Stored items:
▽
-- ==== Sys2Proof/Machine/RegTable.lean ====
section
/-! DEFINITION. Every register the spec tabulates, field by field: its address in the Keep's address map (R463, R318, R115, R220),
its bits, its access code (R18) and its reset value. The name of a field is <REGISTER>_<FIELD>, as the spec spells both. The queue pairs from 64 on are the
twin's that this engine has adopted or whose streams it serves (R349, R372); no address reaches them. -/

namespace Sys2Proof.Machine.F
△
| Task statement |
For this exercise, restate each of the entries without any deviation.

| The completed task |
-- ==== Sys2Proof/Machine/RegTable.lean ====
section
/-! DEFINITION. Every register the spec tabulates, field by field: its address in the Keep's address map (R463, R318, R115, R220),
its bits, its access code (R18) and its reset value. The name of a field is <REGISTER>_<FIELD>, as the spec spells both. The queue pairs from 64 on are the
twin's that this engine has adopted or whose streams it serves (R349, R372); no address reaches them. -/

namespace Sys2Proof.Machine.F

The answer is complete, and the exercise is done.